While these cuts are indeed BOLD and could have been made more gradually, the announcement that one of the Paramount’s highly-acclaimed programs is being cancelled at the end of this month has gotten everyone’s attention.
And hopefully that will push more residents, more officials, more community leaders to become engaged in efforts to restore the full luster to Aurora’s crown jewel.
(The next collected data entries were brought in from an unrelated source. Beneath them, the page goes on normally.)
-- ==== Sys2Proof/Machine/Reference.lean ====
section
/-! DEFINITION. The double-precision reference `exp2(x)` and `exp(x)` of 42_lut_poly_evaluator.md rule R133,
as an exact computation on integers. It serves the acceptance check of a table; no operation reads it. The
spec names the reference and gives no rounding of it: that it is the double-precision number nearest to the
real value is DESIGN CHOICE, assumption log 10. -/

namespace Sys2Proof.Machine

open Sys2Proof.Target

/-- A double-precision number that is not negative, `mant * 2^exp`. -/
structure Double where
  mant : Nat
  exp  : Int
  deriving DecidableEq, Repr

/-- The number itself. -/
def Double.value (d : Double) : ℚ := d.mant * (2 : ℚ) ^ d.exp

/-- The unbiased exponent of the target-format binade that holds the number, at least `EMIN_N`: adjacent
target-format values are `2^-M_W` times that power of two apart. -/
def Double.binade (d : Double) : Int :=
  if d.mant = 0 then eMinN else max ((msb d.mant : Int) + d.exp) eMinN

namespace Reference

/-! Fixed-point numbers with `scale` fractional bits. -/

/-- Fractional bits: those of the smallest double-precision number, 1074, and 206 more. -/
abbrev scale : Nat := 1280

/-- The product of two fixed-point numbers. -/
def mulFx (a b : Nat) : Nat := shr (a * b) scale

/-- `sum` and the next terms of `1/3 + 1/(3*3^3) + 1/(5*3^5) + …`, from the power `p` of 1/3 with exponent
`k`. -/
def atanhThird : Nat → Nat → Nat → Nat → Nat
  | 0, _, _, sum => sum
  | n + 1, k, p, sum => atanhThird n (k + 2) (p / 9) (sum + p / k)

/-- `ln 2 = 2 * atanh(1/3)`. -/
def ln2 : Nat := 2 * atanhThird 405 1 (shl 1 scale / 3) 0

/-- `sum` and the next terms of the exponential series of `t`, from its term of degree `k`. -/
def series (t : Nat) : Nat → Nat → Nat → Nat → Nat
  | 0, _, _, sum => sum
  | n + 1, k, term, sum => series t n (k + 1) (mulFx term t / (k + 1)) (sum + term)

/-- `v` squared `n` times. -/
def squared : Nat → Nat → Nat
  | 0, v => v
  | n + 1, v => squared n (mulFx v v)

/-- `e^-t` for a fixed-point `t` below 2^11: the series at `t / 2^16`, squared 16 times, and the reciprocal. -/
def expNeg (t : Nat) : Nat :=
  shl 1 (2 * scale) / squared 16 (series (shr t 16) 32 0 (shl 1 scale) 0)

/-- The double-precision number nearest to a fixed-point number, an exact tie to the even one; the exponent of
its last place is at least -1074. -/
def nearestDouble (v : Nat) : Double :=
  let q := max ((msb v : Int) - (scale : Int) - 52) (-1074)
  let k := ((scale : Int) + q).toNat
  { mant := shr v k + (roundUp (guardBit v k) (stickyBit v k) (shr v k)).toNat, exp := q }

end Reference

/-- `|x|` of a finite word in fixed point. -/
def Reference.magnitudeFx (x : Word) : Nat :=
  shl (significand (decompose x)) (Reference.scale + (decompose x).unbiasedExponent - mW).toNat

/-- The double-precision reference of a negative argument `x`: `exp2(x)` for `base2 = 1`, `exp(x)` for
`base2 = 0`. From `|x| = 2^11` on both are below half the smallest double-precision number. -/
def doubleReference (base2 : Bool) (x : Word) : Double :=
  let t := Reference.magnitudeFx x
  if shl 1 (Reference.scale + 11) ≤ t then { mant := 0, exp := 0 }
  else Reference.nearestDouble (Reference.expNeg (if base2 then Reference.mulFx t Reference.ln2 else t))

end Sys2Proof.Machine
end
Which brings me to a throw-back thought: Why not form another grassroots movement? Maybe call it “Friends of the Paramount.” Take all those negative feelings and turn them into advocacy that can be seen and heard. And if you’ve got some ideas – creative, practical or a combination of the two – feel free to share them with Paramount Senior Marketing Director Hollis at HollisS@ParamountArts.com
The mission behind that grassroots effort three decades ago was to “slow down and look at the big picture.”
As Karen Christensen noted in a second email she sent to the city, “You might say that Aurora has had a few chances to re-invent itself – in the 1960s, in the 1980s and in the early 2000s. It’s not for lack of trying. I would hate to see us make the storied prophesy come true, i.e. “three strikes and you’re out.”